A key comparative table highlights RunPBA’s hardware simplicity and code efficiency versus prior hardware-assisted CFI approaches (Silhouette, SuM):
| Solution | BEEBS Overhead | CoreMark-Pro Overhead | Code Size Overhead | Extra Memory |
|---|---|---|---|---|
| Silhouette [Zhou20] | 3.4% | 1.3% | 16.2% | parallel shadow stack |
| SuM [Choi24] | 2.8% | 2.6% | 8.8% | compact shadow stack + DWT |
| RunPBA (PACBTI) | 4.7% | 1.1% | 6.8% | none (uses r12 register) |
RunPBA eliminates the need for shadow stacks or extra regions, leveraging in-silicon hardware MACs for pointer authentication (Cirne et al., 14 Dec 2025).
6. Limitations and Future Work
Notable limitations include:
- Exposure to FOP-style attacks, as BTI permits indirect branches to any function prologue unless prevented by compiler hardening.
- Potential TOCTOU exploitation if privileged NSPE code disables PACBTI and reenables it before the next attestation, since RunPBA only checks status at attestation time.
- Absence of hardware watchpoints for PACBTI control registers, preventing real-time enforcement of register integrity.

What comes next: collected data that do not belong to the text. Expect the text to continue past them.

-- ==== Sys2Proof/Machine/Adoption.lean ====
section
/-! DEFINITION. Adopting a station and recipes (chapter 2): what an adoption does in the blocks at work; the meanings of SET_STATION
and ADOPT_RECIPE. -/

namespace Sys2Proof.Machine

/-! ## An adoption's effect in the blocks (R22, R23) -/

/-- A running stop dwell is judged against the new stop dwell (R22). -/
def StrandState.rejudgeDwell (st : StrandState) (e : Env) (n : Strand) : StrandState :=
  if st.chan.dwellOver e n then st.expireDwell else st

/-- A strand left without a marker: its queue empty, no force, the output inactive (R23). Requests on their way to its marker unit
are discarded (log 11). -/
def StrandState.loseMarker (st : StrandState) : StrandState := { st with marker := {}, foreMail := [], mapMail := [] }

/-- What an adoption makes of a strand (R22, R23). -/
def StrandState.adopt (st : StrandState) (e : Env) (n : Strand) : StrandState :=
  let st1 := st.rejudgeDwell e n
  if (e.marker n).isNone then st1.loseMarker else st1

/-- A running linger timer is judged against the new page linger (R22). -/
def State.rejudgeLinger (s : State) : State :=
  match s.report.fill, s.run.station with
  | some f, some t =>
    if t.linger = 0 then { s with report := { s.report with fill := some { f with linger := none } } }
    else if s.lingerOver f then s.closePage f false
    else s
  | _, _ => s

/-- A geometry is adopted (R19, R22, R23). -/
def State.adoptStation (s : State) (t : Station) : State :=
  let s1 := { s with run := { s.run with station := some t } }
  (s1.onAll (fun n st => st.adopt s1.env n)).rejudgeLinger

/-! ## The orders -/

/-- SET STATION at the run controller (R19). -/
def setStation (s : State) (_ : Order) : State × Answer :=
  if s.run.state ≠ .idle then (s, .runOpen)
  else
    match firstFailing (stationChecks s.xp.mem) with
    | some field => (s, .badStation field)
    | none => (s.adoptStation (readStation s.xp.mem), .done 0)

/-- The store with one entry given new content. -/
def State.setEntry (s : State) (k : Fin 8) (r : Option Recipe) : State :=
  { s with run := { s.run with store := s.run.store.set k r } }

/-- ADOPT RECIPE at the run controller (R26). -/
def adoptRecipe (s : State) (o : Order) : State × Answer :=
  let k := entryOf o.op1
  if s.pinned k then (s, .inUse)
  else
    match firstFailing (recipeChecks s.xp.mem (slotBase k.val)) with
    | some field => (s.setEntry k none, .badRecipe field)
    | none => (s.setEntry k (some (readRecipe s.xp.mem (slotBase k.val))), .done 0)

/-! ## Meanings -/

/-- SET_STATION (R19). -/
def execSetStation (s : State) (answered : Bool := true) : Host.Outcome State Fault Refusal :=
  .next (s.carryOut answered 1 setStation).settle

/-- ADOPT_RECIPE (R26). -/
def execAdoptRecipe (s : State) (answered : Bool := true) : Host.Outcome State Fault Refusal :=
  .next (s.carryOut answered 2 adoptRecipe).settle

end Sys2Proof.Machine
end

- Necessity for TF-M modifications, particularly for correct fault escalation handling.
Areas for future research involve:
- Selective PAC/BTI instrumentation via per-CFG analysis to further minimize code overhead.

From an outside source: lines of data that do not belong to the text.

-- ==== Sys2Proof/Machine/Exchange.lean ====
section
/-! DEFINITION. Host writes to the exchange window (R5 to R9): which bytes are accepted, what an accepted and a refused write do;
what a host read returns; the meanings of EXCHANGE_WRITE, CELL_POST, CELL_FREE and PAGE_RETURN. -/

namespace Sys2Proof.Machine

/-! ## Acceptance -/

/-- Does a write cover exactly the four bytes of the watched word at `w` (R7)? -/
def coversWord (w offset : Nat) (bytes : List Byte) : Bool := offset == w && bytes.length == 4

/-- Is a host write of a value to a cell's state word accepted (R8)? -/
def CellState.takes : CellState → Nat → Bool
  | .free, v => v == CellState.posted.code
  | .answered, v => v == CellState.free.code
  | .posted, _ => false
  | .taken, _ => false

/-- Is a host write of a value to a page's state word accepted (R9)? -/
def PageState.takes : PageState → Nat → Bool
  | .closed, v => v == PageState.free.code
  | .free, _ => false
  | .filling, _ => false

/-- The cell that holds an offset of the order board. -/
def cellAt (a : Nat) : Fin 32 := Fin.ofNat 32 ((a - 0x1000) / 128)

/-- The report page that holds an offset of pages 10 to 63. -/
def pageAt (a : Nat) : Fin 54 := Fin.ofNat 54 (a / 0x2000 - 10)

/-- Is the byte at offset `a` of a host write accepted in its own region or cell (R5 to R9)? -/
def ExchangePort.accepts (x : ExchangePort) (offset : Nat) (bytes : List Byte) (a : Nat) : Bool :=
  if a < 0x1000 then false
  else if a < 0x2000 then
    if (a - 0x1000) % 128 < 4 then
      coversWord (cellBase (cellAt a).val) offset bytes && (x.cells.get (cellAt a)).takes (leNat bytes)
    else x.cells.get (cellAt a) == .free
  else if a < 0x14000 then true
  else
    a % 0x2000 < 4 && coversWord (pageBase (pageAt a).val) offset bytes && (x.pages.get (pageAt a)).takes (leNat bytes)

/-- Is every byte of a host write accepted (R5)? -/
def ExchangePort.acceptsAll (x : ExchangePort) (offset : Nat) (bytes : List Byte) : Bool :=
  (List.range bytes.length).all (fun k => x.accepts offset bytes (offset + k))

/-! ## Effect -/

/-- The cell whose state word a write covers exactly, if any (R7). -/
def postedTo (offset : Nat) (bytes : List Byte) : Option (Fin 32) :=
  if 0x1000 ≤ offset ∧ offset < 0x2000 ∧ (offset - 0x1000) % 128 = 0 ∧ bytes.length = 4 then some (cellAt offset) else none

/-- The report page whose state word a write covers exactly, if any (R7). -/
def returnedTo (offset : Nat) (bytes : List Byte) : Option (Fin 54) :=
  if 0x14000 ≤ offset ∧ offset % 0x2000 = 0 ∧ bytes.length = 4 then some (pageAt offset) else none

/-- The state an accepted write gives a cell: POSTED where it was FREE, FREE where it was ANSWERED (R8). -/
def CellState.written : CellState → CellState
  | .free => .posted
  | .answered => .free
  | .posted => .posted
  | .taken => .taken

/-- An accepted write of a cell's state word updates the port's copy; POSTED is an attention event (R8, R10). -/
def State.cellWritten (s : State) (i : Fin 32) : State :=
  let t := (s.xp.cells.get i).written
  { s with
    xp := { s.xp with cells := s.xp.cells.set i t }
    orders := { s.orders with attention := s.orders.attention || t == .posted } }

/-- An accepted write updates the port's copy of the state word it covers (R7, R9, R181). -/
def State.wordWritten (s : State) (offset : Nat) (bytes : List Byte) : State :=
  match postedTo offset bytes, returnedTo offset bytes with
  | some i, _ => s.cellWritten i
  | none, some p => s.setPage p .free
  | none, none => s

/-- An accepted write is stored in full, and where it covers a state word its event follows (R5, R7). -/
def State.acceptWrite (s : State) (offset : Nat) (bytes : List Byte) : State :=
  State.wordWritten { s with xp := { s.xp with mem := s.xp.mem.write offset bytes } } offset bytes

/-- A refused write: nothing is stored, REFUSED is set, and the offset of its first byte is shown (R5, R14). -/
def State.refuseWrite (s : State) (offset : Nat) : State :=
  let s1 := s.setReason .refused
  s1.showIfChanged { s1.shownNow with lastRefused := BitVec.ofNat 32 offset }

/-- A host write to the exchange window: dropped while IDENT reads 0, otherwise stored in full or refused (R5). -/
def State.hostWrite (s : State) (offset : Nat) (bytes : List Byte) : State :=
  if s.ready then
    if s.xp.acceptsAll offset bytes then (s.acceptWrite offset bytes).settle else (s.refuseWrite offset).settle
  else s

/-- What a host read of the exchange window returns; it changes nothing (R5). -/
def State.readExchange (s : State) (offset length : Nat) : List Byte := s.xp.mem.rdBytes offset length

/-! ## Meanings -/

/-- EXCHANGE_WRITE (R5); a write that leaves the window is at no address of the part (log 9). It covers one run of bytes without a gap:
the model's choice, log 37. -/
def execExchangeWrite (offset : Nat) (bytes : List Byte) (s : State) : Host.Outcome State Fault Refusal :=
  if offset + bytes.length ≤ Config.windowBytes then .next (s.hostWrite offset bytes) else .fault .outsideExchangeWindow

/-- CELL_POST: the host writes POSTED to a cell's state word (R8). -/
def execCellPost (cell : Fin 32) (s : State) : Host.Outcome State Fault Refusal :=
  .next (s.hostWrite (cellBase cell.val) (leBytes 4 CellState.posted.code))

/-- CELL_FREE: the host writes FREE to a cell's state word (R8). -/
def execCellFree (cell : Fin 32) (s : State) : Host.Outcome State Fault Refusal :=
  .next (s.hostWrite (cellBase cell.val) (leBytes 4 CellState.free.code))

/-- PAGE_RETURN: the host writes FREE to a report page's state word (R9, R181). -/
def execPageReturn (page : Fin 54) (s : State) : Host.Outcome State Fault Refusal :=
  .next (s.hostWrite (pageBase page.val) (leBytes 4 PageState.free.code))

end Sys2Proof.Machine
end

- Automated FOP detection/mitigation.
- Extension to PAC-based data-flow attestation.
- Formal verification of RunPBA SPE handler and attestation APIs (Cirne et al., 14 Dec 2025).
7. Summary and Impact
RunPBA establishes that robust runtime attestation and CFI enforcement on MCUs is achievable with marginal overhead when leveraging mainstream ARM PACBTI extensions and industry-compliant attestation frameworks. This approach obviates the need for bespoke silicon or invasive memory modifications, significantly advancing practical security guarantees for next-generation embedded systems (Cirne et al., 14 Dec 2025).